### [TASK DETAILS]
From the entries below, please output exactly the lines starting at the one containing "unfold State.svcStatus" and ending at the one containing "(hp : 0x8000000", both included.

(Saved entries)
+===+
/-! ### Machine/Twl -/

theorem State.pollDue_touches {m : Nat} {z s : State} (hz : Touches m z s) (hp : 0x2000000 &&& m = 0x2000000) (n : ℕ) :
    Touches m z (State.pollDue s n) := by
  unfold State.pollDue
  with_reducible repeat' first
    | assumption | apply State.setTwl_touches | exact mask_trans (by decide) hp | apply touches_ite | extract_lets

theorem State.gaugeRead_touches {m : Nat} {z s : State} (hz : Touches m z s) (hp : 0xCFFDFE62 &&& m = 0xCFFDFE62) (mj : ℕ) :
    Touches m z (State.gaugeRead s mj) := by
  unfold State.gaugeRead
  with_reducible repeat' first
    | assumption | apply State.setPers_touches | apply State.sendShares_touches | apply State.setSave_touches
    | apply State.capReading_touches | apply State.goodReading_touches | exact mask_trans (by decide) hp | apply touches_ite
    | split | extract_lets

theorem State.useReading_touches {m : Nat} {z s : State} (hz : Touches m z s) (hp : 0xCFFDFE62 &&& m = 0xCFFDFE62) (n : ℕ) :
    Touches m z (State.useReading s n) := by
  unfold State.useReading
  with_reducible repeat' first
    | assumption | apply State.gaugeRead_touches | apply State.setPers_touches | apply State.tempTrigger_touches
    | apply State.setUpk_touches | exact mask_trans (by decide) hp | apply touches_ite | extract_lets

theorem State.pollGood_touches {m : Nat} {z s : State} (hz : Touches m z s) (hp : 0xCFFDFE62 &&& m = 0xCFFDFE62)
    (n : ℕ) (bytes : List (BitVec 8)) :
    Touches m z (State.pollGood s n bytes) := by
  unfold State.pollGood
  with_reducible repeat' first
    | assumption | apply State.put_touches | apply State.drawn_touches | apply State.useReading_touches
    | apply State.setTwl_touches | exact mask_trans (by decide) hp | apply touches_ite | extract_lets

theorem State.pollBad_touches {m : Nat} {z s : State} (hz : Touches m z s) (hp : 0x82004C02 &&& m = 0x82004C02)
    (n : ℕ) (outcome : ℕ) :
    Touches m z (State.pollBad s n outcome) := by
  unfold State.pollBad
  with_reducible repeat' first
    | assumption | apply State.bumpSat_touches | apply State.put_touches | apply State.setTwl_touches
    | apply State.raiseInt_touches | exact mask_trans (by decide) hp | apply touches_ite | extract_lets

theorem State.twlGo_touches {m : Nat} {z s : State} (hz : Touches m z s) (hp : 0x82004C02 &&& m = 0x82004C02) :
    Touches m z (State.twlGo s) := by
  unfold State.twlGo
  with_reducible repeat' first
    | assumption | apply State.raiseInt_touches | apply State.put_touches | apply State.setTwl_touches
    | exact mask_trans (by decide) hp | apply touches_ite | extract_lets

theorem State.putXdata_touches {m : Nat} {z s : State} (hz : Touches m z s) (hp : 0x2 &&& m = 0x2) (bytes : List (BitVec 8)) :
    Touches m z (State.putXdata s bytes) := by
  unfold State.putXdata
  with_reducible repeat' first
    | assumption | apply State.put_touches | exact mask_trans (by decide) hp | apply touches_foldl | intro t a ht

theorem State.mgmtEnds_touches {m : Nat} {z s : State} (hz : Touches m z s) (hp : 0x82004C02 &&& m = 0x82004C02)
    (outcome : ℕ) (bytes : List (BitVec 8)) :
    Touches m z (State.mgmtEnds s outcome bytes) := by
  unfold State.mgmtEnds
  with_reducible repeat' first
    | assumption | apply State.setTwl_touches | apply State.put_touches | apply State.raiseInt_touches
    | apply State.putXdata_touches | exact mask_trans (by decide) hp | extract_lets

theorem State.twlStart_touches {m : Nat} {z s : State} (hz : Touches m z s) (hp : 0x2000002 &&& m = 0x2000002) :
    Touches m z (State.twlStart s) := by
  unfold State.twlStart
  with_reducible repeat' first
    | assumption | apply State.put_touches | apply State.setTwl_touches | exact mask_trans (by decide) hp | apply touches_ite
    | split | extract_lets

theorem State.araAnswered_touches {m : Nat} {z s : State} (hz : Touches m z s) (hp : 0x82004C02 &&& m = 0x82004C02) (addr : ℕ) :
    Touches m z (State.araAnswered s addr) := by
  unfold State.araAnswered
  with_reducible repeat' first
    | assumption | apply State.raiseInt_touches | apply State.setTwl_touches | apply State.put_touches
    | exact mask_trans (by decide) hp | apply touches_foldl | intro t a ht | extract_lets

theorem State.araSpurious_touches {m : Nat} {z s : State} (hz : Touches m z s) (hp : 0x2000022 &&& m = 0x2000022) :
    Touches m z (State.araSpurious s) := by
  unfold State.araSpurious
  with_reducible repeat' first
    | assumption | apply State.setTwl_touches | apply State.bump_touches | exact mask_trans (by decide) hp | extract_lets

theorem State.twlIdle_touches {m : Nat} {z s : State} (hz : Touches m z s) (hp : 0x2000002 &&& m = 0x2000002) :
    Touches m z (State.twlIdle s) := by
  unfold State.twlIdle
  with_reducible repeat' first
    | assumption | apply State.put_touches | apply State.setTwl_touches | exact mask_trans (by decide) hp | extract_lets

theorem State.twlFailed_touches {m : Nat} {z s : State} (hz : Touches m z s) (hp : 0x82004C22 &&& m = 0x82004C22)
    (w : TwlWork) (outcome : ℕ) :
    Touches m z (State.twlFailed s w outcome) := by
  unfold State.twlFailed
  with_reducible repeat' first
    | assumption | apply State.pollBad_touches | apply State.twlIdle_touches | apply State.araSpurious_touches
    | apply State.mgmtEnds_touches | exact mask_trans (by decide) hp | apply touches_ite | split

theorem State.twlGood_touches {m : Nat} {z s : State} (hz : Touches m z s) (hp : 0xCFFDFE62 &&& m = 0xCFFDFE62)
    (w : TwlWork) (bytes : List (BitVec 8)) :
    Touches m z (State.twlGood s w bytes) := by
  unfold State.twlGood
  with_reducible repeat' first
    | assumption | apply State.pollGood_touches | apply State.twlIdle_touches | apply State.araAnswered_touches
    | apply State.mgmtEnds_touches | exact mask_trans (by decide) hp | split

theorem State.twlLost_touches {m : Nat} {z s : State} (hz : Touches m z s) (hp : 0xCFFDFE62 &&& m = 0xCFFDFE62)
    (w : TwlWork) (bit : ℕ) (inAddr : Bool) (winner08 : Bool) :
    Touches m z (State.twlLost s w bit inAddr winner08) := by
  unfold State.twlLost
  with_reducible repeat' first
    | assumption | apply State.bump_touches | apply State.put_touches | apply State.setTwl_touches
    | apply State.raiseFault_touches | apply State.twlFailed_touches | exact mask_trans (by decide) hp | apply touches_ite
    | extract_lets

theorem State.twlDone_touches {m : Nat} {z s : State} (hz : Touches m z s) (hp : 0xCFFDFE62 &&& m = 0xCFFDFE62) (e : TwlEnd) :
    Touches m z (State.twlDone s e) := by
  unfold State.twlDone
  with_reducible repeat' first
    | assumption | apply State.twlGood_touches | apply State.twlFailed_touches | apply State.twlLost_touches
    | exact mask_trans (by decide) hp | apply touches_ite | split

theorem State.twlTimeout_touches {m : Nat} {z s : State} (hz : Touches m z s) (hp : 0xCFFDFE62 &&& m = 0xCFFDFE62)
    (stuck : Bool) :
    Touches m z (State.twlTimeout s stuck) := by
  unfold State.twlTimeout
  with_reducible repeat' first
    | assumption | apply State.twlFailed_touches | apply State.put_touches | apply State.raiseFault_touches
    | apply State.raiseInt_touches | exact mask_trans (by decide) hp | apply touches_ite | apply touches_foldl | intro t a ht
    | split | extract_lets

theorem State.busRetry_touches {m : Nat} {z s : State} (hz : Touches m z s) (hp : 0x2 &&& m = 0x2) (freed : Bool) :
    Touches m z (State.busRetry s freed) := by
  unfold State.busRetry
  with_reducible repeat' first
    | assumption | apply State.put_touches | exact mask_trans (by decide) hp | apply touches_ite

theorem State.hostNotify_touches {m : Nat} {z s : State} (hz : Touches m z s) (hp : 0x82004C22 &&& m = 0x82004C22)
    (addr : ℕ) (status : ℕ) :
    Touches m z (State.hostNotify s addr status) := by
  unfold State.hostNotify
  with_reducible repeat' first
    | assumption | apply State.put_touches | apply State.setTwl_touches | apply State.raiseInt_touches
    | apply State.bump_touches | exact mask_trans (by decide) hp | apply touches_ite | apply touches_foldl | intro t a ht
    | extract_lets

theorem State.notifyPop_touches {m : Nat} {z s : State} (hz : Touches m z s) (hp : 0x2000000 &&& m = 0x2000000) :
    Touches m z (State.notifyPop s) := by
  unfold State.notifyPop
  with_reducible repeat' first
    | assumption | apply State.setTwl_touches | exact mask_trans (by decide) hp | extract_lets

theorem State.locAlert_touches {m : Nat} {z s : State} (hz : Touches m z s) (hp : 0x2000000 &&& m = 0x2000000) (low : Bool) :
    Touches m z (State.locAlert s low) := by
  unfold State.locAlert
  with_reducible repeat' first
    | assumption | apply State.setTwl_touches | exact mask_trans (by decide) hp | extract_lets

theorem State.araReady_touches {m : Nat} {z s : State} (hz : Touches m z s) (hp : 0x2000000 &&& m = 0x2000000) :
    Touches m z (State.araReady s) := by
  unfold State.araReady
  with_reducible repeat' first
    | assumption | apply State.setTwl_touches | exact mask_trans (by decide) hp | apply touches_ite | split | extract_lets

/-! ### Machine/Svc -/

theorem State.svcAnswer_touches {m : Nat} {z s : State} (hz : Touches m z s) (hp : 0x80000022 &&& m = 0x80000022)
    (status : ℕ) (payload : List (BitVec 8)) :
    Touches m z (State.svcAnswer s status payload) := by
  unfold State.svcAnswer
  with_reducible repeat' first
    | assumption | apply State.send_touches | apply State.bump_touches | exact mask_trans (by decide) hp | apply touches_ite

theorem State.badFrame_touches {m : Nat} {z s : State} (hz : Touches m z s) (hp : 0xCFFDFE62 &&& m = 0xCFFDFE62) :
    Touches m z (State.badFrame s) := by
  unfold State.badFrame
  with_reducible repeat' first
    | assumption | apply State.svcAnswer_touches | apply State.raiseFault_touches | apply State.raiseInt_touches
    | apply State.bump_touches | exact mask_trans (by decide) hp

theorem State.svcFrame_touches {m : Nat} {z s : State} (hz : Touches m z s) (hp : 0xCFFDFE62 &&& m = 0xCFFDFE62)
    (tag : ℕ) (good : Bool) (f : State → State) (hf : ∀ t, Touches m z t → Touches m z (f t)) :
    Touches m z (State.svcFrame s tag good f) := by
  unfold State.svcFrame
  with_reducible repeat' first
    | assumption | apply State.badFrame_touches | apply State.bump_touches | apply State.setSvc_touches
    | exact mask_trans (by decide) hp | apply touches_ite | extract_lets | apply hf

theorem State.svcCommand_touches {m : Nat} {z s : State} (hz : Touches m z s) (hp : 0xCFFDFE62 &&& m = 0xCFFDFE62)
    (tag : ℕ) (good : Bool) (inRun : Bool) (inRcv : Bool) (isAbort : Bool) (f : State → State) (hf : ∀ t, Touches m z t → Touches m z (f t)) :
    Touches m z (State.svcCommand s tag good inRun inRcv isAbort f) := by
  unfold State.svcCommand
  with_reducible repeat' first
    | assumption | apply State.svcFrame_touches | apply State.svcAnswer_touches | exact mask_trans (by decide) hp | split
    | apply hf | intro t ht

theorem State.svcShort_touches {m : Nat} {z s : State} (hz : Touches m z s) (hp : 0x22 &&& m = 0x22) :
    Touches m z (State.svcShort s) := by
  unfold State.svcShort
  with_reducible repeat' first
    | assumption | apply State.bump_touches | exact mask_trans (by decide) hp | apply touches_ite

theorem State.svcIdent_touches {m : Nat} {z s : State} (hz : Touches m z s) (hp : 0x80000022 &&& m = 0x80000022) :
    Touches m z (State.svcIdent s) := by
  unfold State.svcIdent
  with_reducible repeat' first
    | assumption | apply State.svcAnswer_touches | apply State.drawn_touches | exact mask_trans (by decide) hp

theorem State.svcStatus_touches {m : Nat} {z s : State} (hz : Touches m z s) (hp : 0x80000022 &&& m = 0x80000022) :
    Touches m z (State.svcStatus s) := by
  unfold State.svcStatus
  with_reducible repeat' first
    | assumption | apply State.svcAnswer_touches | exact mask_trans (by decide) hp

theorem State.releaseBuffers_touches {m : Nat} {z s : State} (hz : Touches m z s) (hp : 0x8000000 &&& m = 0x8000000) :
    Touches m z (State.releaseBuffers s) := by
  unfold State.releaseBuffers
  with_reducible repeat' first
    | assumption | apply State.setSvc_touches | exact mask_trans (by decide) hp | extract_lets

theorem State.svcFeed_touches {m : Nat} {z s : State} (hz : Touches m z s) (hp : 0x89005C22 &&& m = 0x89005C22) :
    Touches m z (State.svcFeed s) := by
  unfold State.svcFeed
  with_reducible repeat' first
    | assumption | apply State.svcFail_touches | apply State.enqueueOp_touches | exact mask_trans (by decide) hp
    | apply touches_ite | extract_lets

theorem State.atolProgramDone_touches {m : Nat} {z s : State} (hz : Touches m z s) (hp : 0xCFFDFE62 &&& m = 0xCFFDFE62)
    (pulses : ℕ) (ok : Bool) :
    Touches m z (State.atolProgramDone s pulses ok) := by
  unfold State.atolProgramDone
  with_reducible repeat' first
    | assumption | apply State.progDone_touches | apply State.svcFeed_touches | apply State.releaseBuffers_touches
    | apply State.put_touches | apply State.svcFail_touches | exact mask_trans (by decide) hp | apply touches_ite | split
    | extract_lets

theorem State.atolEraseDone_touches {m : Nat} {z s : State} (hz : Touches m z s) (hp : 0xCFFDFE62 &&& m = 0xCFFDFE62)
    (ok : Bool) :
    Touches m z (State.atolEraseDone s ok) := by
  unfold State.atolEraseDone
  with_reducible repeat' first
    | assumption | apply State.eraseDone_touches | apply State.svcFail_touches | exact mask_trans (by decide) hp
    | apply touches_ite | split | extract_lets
+===+
### [RESPONSE TO THIS TASK]
  unfold State.svcStatus
  with_reducible repeat' first
    | assumption | apply State.svcAnswer_touches | exact mask_trans (by decide) hp

theorem State.releaseBuffers_touches {m : Nat} {z s : State} (hz : Touches m z s) (hp : 0x8000000 &&& m = 0x8000000) :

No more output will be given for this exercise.